Ah, in that case either I am talking utter rubbish (this happens quite a lot Blush) OR - and this is the story I personally am going to stick to, in a desperate attempt to save face - she was at the Guardian (because there was a hack at the Guardian called Sarah Hall) and is now not at the Guardian but easy to get hold of to tell her sob story.

Bigmouthstrikesagain · 11/10/2010 13:14

A few facts to put right here

1st it was in money not family

2nd she is not a sahm she is working as she refered to their joint income being higher than someone just over the HRT but they will still get CB right at the end.

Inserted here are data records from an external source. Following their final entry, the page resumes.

-- ==== Sys2Proof/Machine/Pseudo.lean ====
section
/-! DEFINITION. The pseudo-instructions: fixed sequences of commands, each run to its completion before the
next (spec 30_encoding.md R82). -/

namespace Sys2Proof.Machine

open Sys2Proof

/-- Run a list of commands in order, stopping at the first fault or refusal.  It is the engine's part of each
`run` (R81): `exec` of the command without the host's issue (R190), which would also write the command's word to
CMD and clear DONE and ERR.  So "end state" in R82 leaves CMD out of the comparison: DESIGN CHOICE (log 25). -/
def execAll : List Instr → State → Result
  | [], s => .next s
  | i :: is, s =>
    match exec i s with
    | .next t => execAll is t
    | .fault r => .fault r
    | .refused r => .refused r

/-- HASHSEQ. -/
def hashSeq : List Instr := [.loadiv, .ubi tagMsg, .output, .format]

/-- STEPBLOCK type, first, final. -/
def stepBlock (type : BitVec 6) (first final : Bool) : List Instr :=
  [.ksched, .tweak type first final, .encrypt, .feedfwd]

/-- `INJECT s; ROUND 4s; ROUND 4s+1; ROUND 4s+2; ROUND 4s+3`. -/
def macroRound (s : Nat) : List Instr :=
  [.inject (BitVec.ofNat 8 s), .round (BitVec.ofNat 8 (4 * s)), .round (BitVec.ofNat 8 (4 * s + 1)),
    .round (BitVec.ofNat 8 (4 * s + 2)), .round (BitVec.ofNat 8 (4 * s + 3))]

/-- STEPENCRYPT. -/
def stepEncrypt : List Instr := .vload :: (List.range 18).flatMap macroRound ++ [.inject 18]

/-- The first part of KEYEDSEQ, with the key bytes in MSG. -/
def keyedSeqKey : List Instr := [.clearcv, .ubi 0, .config]

/-- The second part of KEYEDSEQ, with the message in MSG. -/
def keyedSeqMessage : List Instr := [.ubi tagMsg, .output, .format]

end Sys2Proof.Machine
end

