/-- Settles O21: in each of the three ranges the access is legal and names the reserved place. -/
theorem reservedOffsetsReadZero : Obligations.ReservedOffsetsReadZero := by
  intro s off size d h
  have hat : legalAccess off size = true ∧ locate off = .reserved := by
    obtain ⟨hrange, hword, haligned⟩ | ⟨hlo, hhi, haligned⟩ := h
    · refine ⟨?_, ?_⟩
      · rw [legalAccess_low size (by omega), decide_eq_true ⟨hword, haligned⟩]
      · obtain ⟨hlo, hhi⟩ | ⟨hlo, hhi⟩ := hrange
        · exact locate_reserved_control hlo hhi
        · exact locate_reserved_slots hlo hhi
    · exact ⟨by rw [legalAccess_high size (by omega), decide_eq_true haligned], locate_reserved_high hlo hhi⟩
  exact ⟨hostWrite_at hat d s, hostRead_stored hat (.inr rfl)⟩

/-! ## Word slots (R46, R53) -/

/-- Half `h` of a word slot is part of the stored word: the low half in both profiles, the high one in SK512. -/
abbrev HalfStored (p : Profile) (h : Nat) : Prop := h = 0 ∨ (h = 1 ∧ p = .sk512)

theorem HalfStored.lt_two {p : Profile} {h : Nat} (hh : HalfStored p h) : h < 2 := by
  obtain rfl | ⟨rfl, -⟩ := hh <;> decide

/-- A stored half is bits 31:0 or 63:32 of the word. -/
theorem wordHalf_stored {p : Profile} {h : Nat} (hh : HalfStored p h) (w : Word) :
    wordHalf p (h == 1) w = w.extractLsb' (32 * h) 32 := by
  obtain rfl | ⟨rfl, rfl⟩ := hh <;> rfl

/-- A write to a stored half of a read-only slot sets AERR (R56). -/
theorem ignoreSlot_stored {s : State} {h : Nat} (hh : HalfStored s.inst.profile h) :
    ignoreSlot (h == 1) s = ignoreAccess s := by
  obtain rfl | ⟨rfl, hp⟩ := hh
  · rfl
  · simp only [ignoreSlot, beq_self_eq_true, hp]

/-- While idle a read of a stored half returns it and changes nothing else. -/
theorem hostRead_slot {off h : Nat} {target : Target}
    (hat : legalAccess off .word = true ∧ locate off = target) {s : State} (idle : s.status.busy = false)
    (hh : HalfStored s.inst.profile h) {w : Word}
    (holds : ∀ free, readTarget s .word free target = wordHalf s.inst.profile (h == 1) w) :
    hostRead off .word s = { s with rdata := w.extractLsb' (32 * h) 32, draws := s.draws + 1 } := by
  rw [hostRead_stored hat (.inl idle), holds, wordHalf_stored hh]

/-- Settles O18: none of these registers has a write but the ignored one. -/
theorem readOnlyWritesSetAerr : Obligations.ReadOnlyWritesSetAerr := by
  intro s d ignored
  refine ⟨hostWrite_at locate_id d s, hostWrite_at locate_msgMax d s, ?slots, ?digest⟩
  case slots =>
    intro i h hh
    have hlt : h < 2 := HalfStored.lt_two hh
    have hslot : ignoreSlot (h == 1) s = ignored := ignoreSlot_stored hh
    exact ⟨fun hi => ⟨(hostWrite_at (locate_iv hi hlt) d s).trans hslot,
        (hostWrite_at (locate_v hi hlt) d s).trans hslot⟩,
      fun hi => (hostWrite_at (locate_ks hi hlt) d s).trans hslot,
      fun hi => (hostWrite_at (locate_t hi hlt) d s).trans hslot⟩
  case digest =>
    intro j size hj haligned
    exact hostWrite_at (locate_digest size hj haligned) d s

/-- Settles O23, slot by slot. -/
theorem wordSlotReads : Obligations.WordSlotReads := by
  intro s h hidle hh half
  have hlt : h < 2 := HalfStored.lt_two hh
  refine ⟨fun i => ⟨?cv, ?iv, ?blk, ?v⟩, fun i => ?ks, fun i => ?t⟩
  case cv => exact hostRead_slot (locate_cv i.isLt hlt) hidle hh fun _ => rfl
  case iv => exact hostRead_slot (locate_iv i.isLt hlt) hidle hh fun _ => rfl
  case blk => exact hostRead_slot (locate_blk i.isLt hlt) hidle hh fun _ => rfl
  case v => exact hostRead_slot (locate_v i.isLt hlt) hidle hh fun _ => rfl
  case ks => exact hostRead_slot (locate_ks i.isLt hlt) hidle hh fun _ => rfl
  case t => exact hostRead_slot (locate_t i.isLt hlt) hidle hh fun _ => rfl

/-- While idle a write to the low half of `CV[i]` keeps the high half. -/
theorem hostWrite_cv_low {s : State} (idle : s.status.busy = false) (i : Fin 8) (lo : Word32) :
    hostWrite (0x040 + 8 * i) .word lo s = { s with cv := s.cv.set i (s.cv[i].extractLsb' 32 32 ++ lo) } :=
  hostWrite_of_idle (locate_cv (h := 0) i.isLt (by decide)) rfl idle

theorem hostWrite_blk_low {s : State} (idle : s.status.busy = false) (i : Fin 8) (lo : Word32) :
    hostWrite (0x0C0 + 8 * i) .word lo s
      = { s with blk := s.blk.set i (s.blk[i].extractLsb' 32 32 ++ lo) } :=
  hostWrite_of_idle (locate_blk (h := 0) i.isLt (by decide)) rfl idle
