-- ==== Sys2Proof/Machine/Core.lean ====
section
/-! DEFINITION. The engine as a machine of Host/Core.lean. -/

def Sys2Proof.core : Host.Core :=
  { State := Sys2Proof.Machine.State, Fault := Sys2Proof.Machine.Fault, Refusal := Sys2Proof.Machine.Refusal,
    step := Sys2Proof.Machine.step, reset := Sys2Proof.Machine.State.reset }
end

3rd - It was a pointless peiece and irritating and the ususal load of misleading blether, giving one impression, with the salient facts tucked away in the last para ie. the fact they are not losing CB and her single parent friend with income just over the threshold is which is unfair etc.(when anyone with any sense would stop reading after first couple of paras!) - lazy misleading writing.

Fennel · 11/10/2010 13:17

There have actually been a few quite interesting articles in the guardian this last week on the CB issue. This one in Money (though it did read like a Guardian Family piece, very much so) was the worst. But they have got some other, better pieces tucked away in their comments pages.

I love the Family Guardian section, but every few weeks it makes me scream and throw it across the room. mostly for this sort of Boden-bilge.

kveta · 11/10/2010 13:18

bigmouth - the paragraph at the end was by a different person who wanted to remain anonymous, and I did say it's in the money section in the thread title :) but I do love the family section regardless!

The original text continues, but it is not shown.